El señor que cobraba la habitación del hotelucho en el que hacían el amor era un campesino cuarentón, que siempre estaba fumando unos cigarrillos largos y marrones, seguramente había caído detrás de ese mostrador astillado porque no sabía hacer nada más que labrar la tierra; es decir, no era capaz de realizar ningún otro trabajo urbano. Su obligación era simple: cobrar el dinero, entregar la llave, recogerla al final, después de las dos o tres horas en que la pareja fingía que había pasado todo ese tiempo teniendo relaciones sexuales. Lidiar con los borrachos, rechazar a los homosexuales. Acostumbrado a verlos llegar semanalmente, le reprochaba a Diego que se acostara tan públicamente con una haitiana: no podía entenderlo. Le preguntaba si la mujer hedía, si no se le perdía en la oscuridad. A Diego le desagradaba tremendamente este hombre, pero no le decía nada. Pensaba: métete en tus asuntos. No te metas con nosotros, tú no sabes quién soy yo, pensaba. Lo veía de reojo, muy serio, convencido de que con este gesto despectivo el portero entendería cuánto lo despreciaba. Entonces pagaba, sin hablar, y subía a la habitación con Clásica, que estaba consciente de lo que ocurría, su experiencia era abrumadora.

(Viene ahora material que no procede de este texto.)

-- ==== Sys2Proof/Machine/DieLinks.lean ====
section
/-!
DEFINITION. The die links (chapter 11): training and capabilities (R408 to R413), flits and retry (R414, R416, R417),
routes, failover and the writes of DLK_LINK_CTRL (R419 to R421, R423). Packets of other nodes cross them by their class
queues; an access within the package crosses with the step that makes it (log entry 20).
-/
namespace Sys2Proof.Machine

/-! ## Routes -/

/-- The ways from a die to another, the first preferred (11 R419, R420): each a list of dies. -/
def dieWays (a b : Nat) : List (List Nat) :=
  if a = ioDie then [[a, b], [a, (b + 1) % 4, b], [a, (b + 3) % 4, b]]
  else if b = ioDie then [[a, b], [a, (a + 1) % 4, b], [a, (a + 3) % 4, b]]
  else if b = (a + 1) % 4 then [[a, b], [a, (a + 3) % 4, (a + 2) % 4, b]]
  else if b = (a + 3) % 4 then [[a, b], [a, (a + 1) % 4, (a + 2) % 4, b]]
  else [[a, (a + 1) % 4, b], [a, (a + 3) % 4, b]]

/-- The links of a way. -/
def wayLinks : List Nat → List Nat
  | a :: b :: rest => linkOf a b :: wayLinks (b :: rest)
  | _ => []

/-- The next hop from a die to another as the links stand: 5 for itself, 7 for no path (11 R419 to R421). -/
def State.bestHop (s : State) (a b : Nat) : Nat :=
  if a = b then 5
  else
    let ways := if s.on Reg.dlkCtrl_failover_enable then dieWays a b else (dieWays a b).take 1
    match ways.find? (fun w => (wayLinks w).all (fun l => s.getF (Reg.dlkLinkStatus_state l) != 7)) with
    | some w => w.getD 1 7
    | none => 7

/-- DLK_ROUTE.next of a die as the links stand. -/
def State.bestRow (s : State) (a : Nat) : Nat :=
  [0, 1, 2, 3, 4].foldl (fun w b => w + s.bestHop a b * 2 ^ (3 * b)) 0

/-- Every pair of different dies. -/
def diePairs : List (Nat × Nat) :=
  [0, 1, 2, 3, 4].flatMap (fun a => ([0, 1, 2, 3, 4].filter (fun b => a != b)).map (fun b => (a, b)))

/-- The pairs whose route in use passes a link that is DOWN, or is not the one the links now give (11 R420). -/
def State.changedRoutes (s : State) : List (Nat × Nat) :=
  diePairs.filter (fun p => s.nextHop p.1 p.2 != s.bestHop p.1 p.2 ||
    (match s.dieRoute 3 p.1 p.2 with
     | none => false
     | some ls => ls.any (fun l => s.getF (Reg.dlkLinkStatus_state l) == 7)))

/-- Takes the routes that the links give into use (11 R420 step 4, R421). -/
def State.takeRoutes (s : State) : State :=
  let rows := [0, 1, 2, 3, 4].map s.bestRow
  let s := [0, 1, 2, 3, 4].foldl (fun s a => s.setF (Reg.dlkRoute_next a) (rows.getD a 0)) s
  let cut := diePairs.any (fun p => (s.dieRoute 3 p.1 p.2).isNone)
  ((s.setF Reg.dlkStatus_unreachable (b2n cut)).setF Reg.dlkStatus_rerouting 0).timeWaits.kickWaiting

/-- The packets that wait in a link's class queues, each at its die. -/
def State.onLink (s : State) (l : Nat) : List (Nat × TxEnt) :=
  (s.link l).tx.q.map (fun e => (linkEnd l false, e)) ++ (s.link l).txFar.q.map (fun e => (linkEnd l true, e))

/-- Keeps the packets of a link's class queues that meet a test. -/
def State.keepOnLink (s : State) (l : Nat) (f : Nat → TxEnt → Bool) : State :=
  let x := s.link l
  s.setLink l { x with
    tx := { x.tx with q := x.tx.q.filter (f (linkEnd l false)) }, txFar := { x.txFar with q := x.txFar.q.filter (f (linkEnd l true)) } }

/-- Some packets are discarded, and counted at a link (11 R420): their sources will declare them lost. -/
def State.lostOnLink (s : State) (l : Nat) (xs : List (Nat × TxEnt)) : State :=
  xs.foldl (fun s e => s.freeRx e.2.back e.2.pkt) (s.incSat (Reg.dlkLinkErr_discarded l) xs.length)

/-- Holds the routes that change, and takes what waits in a failed link's class queues back, to be sent on the new routes,
or, where its sideband is down, to be discarded (11 R420 steps 1 and 2). -/
def State.startReroute (s : State) (l : Nat) : State :=
  let rs := s.changedRoutes
  if rs.isEmpty then s
  else
    let down := s.getF (Reg.dlkLinkStatus_state l) == 7
    let mine := if down then (s.onLink l).filter (fun e => rs.contains (e.1, e.2.die)) else []
    let s := s.keepOnLink l (fun d e => !(down && rs.contains (d, e.die)))
    let up := s.on (Reg.dlkLinkStatus_sideband_up l)
    let s := if up then s else s.lostOnLink l mine
    ({ s with failover := some ⟨s.now, l, rs, if up then mine else []⟩ }).setF Reg.dlkStatus_rerouting 1

/-- Step 3 of a failover ends: what is still on an old route is discarded, and the held packets go once the new routes are
in use (11 R420 step 4). -/
def State.endReroute (s : State) (f : Failover) : State :=
  let old := (List.range 8).flatMap (fun l => (s.onLink l).filter (fun e => f.routes.contains (e.1, e.2.die)))
  let s := (List.range 8).foldl (fun s l => s.keepOnLink l (fun d e => !f.routes.contains (d, e.die))) s
  let s := ({ s with failover := none }.lostOnLink f.link old).takeRoutes
  (f.held.foldl (fun s e => s.cross e.1 e.2) s).pump

/-! ## Link states -/

/-- DOWN. -/
def lkDown : Nat := 7
/-- RETRAIN. -/
def lkRetrain : Nat := 6
/-- SBINIT. -/
def lkSbinit : Nat := 1

/-- DLK_LINK_STATUS.state. -/
def State.linkState (s : State) (l : Nat) : Nat := s.getF (Reg.dlkLinkStatus_state l)

/-- A link changes its state, and an event goes to firmware (11 R423). -/
def State.setLinkState (s : State) (l st : Nat) : State :=
  if s.linkState l = st then s
  else
    let s := (s.setF (Reg.dlkLinkStatus_state l) st).setF (Reg.dlkLinkStatus_changed l) 1
    (s.setF ⟨Reg.dlkStatus_active.off, l, l⟩ (b2n (st == lkActive))).emit (.linkEvent l st)

/-- A link passes through the states of training up to one: 2 MBINIT, 3 MBTRAIN, 4 CAP (11 R412). -/
def State.passTo (s : State) (l st : Nat) : State :=
  ([2, 3, 4].filter (fun k => decide (k ≤ st))).foldl (fun s k => s.setLinkState l k) s

/-- Are all links of a tower DOWN? -/
def State.towerAlone (s : State) (t : Nat) : Bool := [t, 4 + t, 4 + (t + 3) % 4].all (fun l => s.linkState l == lkDown)

/-- A tower in service loses its last link: it is held out of service, its cores count as absent, and the device falls
below its grade (11 R408, 00 R4). -/
def State.loseTower (s : State) (t : Nat) : State :=
  if s.getF Reg.bootStatus_stage != stageDone || !s.towerAlone t then s
  else
    let gone := (List.range 576).filter (fun j => decide (yCore (s.yieldOf (576 * t + j)) ≤ 1))
    let s := gone.foldl (fun s j =>
      let i := 576 * t + j
      (s.setYield i (4 + yVault (s.yieldOf i) * 8)).setF (Reg.coreId_enabled i) 0) s
    let s := (s.setF (Reg.bootTower_enabled t) 0).setF (Reg.bootTower_standby t) 0
    let s := s.setF Reg.bootCounts_absent (s.getF Reg.bootCounts_absent + gone.length)
    if s.getF Reg.glbState_state = gsReady && s.gradeFails then s.setF Reg.glbState_state gsGradeFault else s

/-- A link goes to DOWN: a DEGRADED record; without failover its routes have no path, and what waits for it goes no
further (11 R420, R421). -/
def State.downLink (s : State) (l : Nat) : State :=
  let s := (s.setLinkState l lkDown).record (mkRecord s 1 9 0xFFFF 0 14 l (s.link l).retry.expect)
  let s := (s.loseTower (l % 4)).loseTower ((l + 1) % 4)
  if s.on Reg.dlkCtrl_failover_enable then s
  else
    let xs := s.onLink l
    xs.foldl (fun s e => s.noWay e.1 e.2) ((s.keepOnLink l (fun _ _ => false)).takeRoutes)

/-- A link becomes ACTIVE: routes that it restores change by the steps of 11 R420 (R421). -/
def State.upLink (s : State) (l : Nat) : State :=
  let s := s.setLinkState l lkActive
  if s.failover.isSome then s else (s.startReroute l).kickWaiting

/-! ## Training -/

/-- The dies a link joins, the reporting end first (11 R404, R423). -/
def linkEnds (l : Nat) : Nat × Nat := if l < 4 then (l, ioDie) else (l - 4, (l - 3) % 4)

/-- Modules of a link (11 R404). -/
def linkModules (l : Nat) : Nat := if l < 4 then 4 else 8

/-- The role of a module: 0 DATA, 1 OFF, 2 SIDEBAND_ONLY, 3 out of service. -/
def State.roleOf (s : State) (l m : Nat) : Nat := bits (s.getF (Reg.dlkLaneMap_role l)) (2 * m + 1) (2 * m)

/-- Can the permitted spares of a module give the repair it needs (11 R409, R411)? -/
def State.repairable (s : State) (l m : Nat) (x : TrainResult) : Bool :=
  Nat.land (x.needs.getD m 0) ((s.link l).spares.getD m 0) == 0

Así pasaron más de dos años.
Pero todo se tiene que acabar, como se acaba todo en la vida, así son las leyes del mundo, quiénes somos nosotros para luchar contra ellas. Un martes que Diego se dirigía al taller, caminaba cerca de la esquina del cementerio con las manos metidas en los bolsillos, hacía frío y niebla por la humedad aunque luego calentaría, quizás en una hora o dos. Compró café en la mesa de doña Alfonsina, una anciana silenciosa y decente que a veces le fiaba las tazas hasta el viernes, el día de cobro en el trabajo. Si él se lo pedía, hasta le leía las manchas del café de gratis, aunque él desconfiaba constantemente de la veracidad de sus poderes. Era, ya, muy tarde. Diego escuchó algo. Vio a un tropel de policías que se bajaba de un camión, entraba corriendo a unos callejones infinitos que él conocía, vio cómo empezaron a sacar a los ilegales que vivían en las habitaciones del fondo, hacinados en literas compartidas, o en el suelo. Lo hicieron profesionalmente, rápidamente, golpearon a alguno que se resistió, tal vez alguien golpeó sólo por placer. Y entonces él vio cómo de allí salió también ella, ahora llamada solamente Sophie, vio cómo la maltrataron, la vio subir a la cama del camión, la vio enjugarse las lágrimas. Cualquier persona que no conociera esta historia podría pensar: este es un día común, todo sucede como debe ser, cenaremos en la noche, veremos la televisión, fornicaremos sin lujuria, mañana caminaremos debajo de un sol antiguo o de una luna de sangre, como siempre. Tal vez los demás creían, falsamente: todo sucede con normalidad, la monótona vida continúa sin aspavientos, andaremos todos por las aceras o por las calles en nuestros autos y olvidaremos este día en el que nada ha pasado, el día que será como cualquier otro día no sólo de mi vida sino de cualquier otra vida parecida a la mía. Algo ocurrió, de repente. Diego no hubiese deseado que algo así sucediera, pero ella pudo verlo, lo observó fijamente parado en la acera con la taza vacía en la mano, viendo hacia el camión (viéndola a ella) que partiría llevándose hacia el olvido su contenido vital, y en su mirada que lo descubría le rogaba algo que nadie le había pedido antes, un acto de contricción como una epifanía: Habla por mí, sálvame, defiéndeme como me dijiste, haz que me bajen de aquí, y me dejen, y todo seguirá igual, y continuaremos amándonos, y continuaremos juntos.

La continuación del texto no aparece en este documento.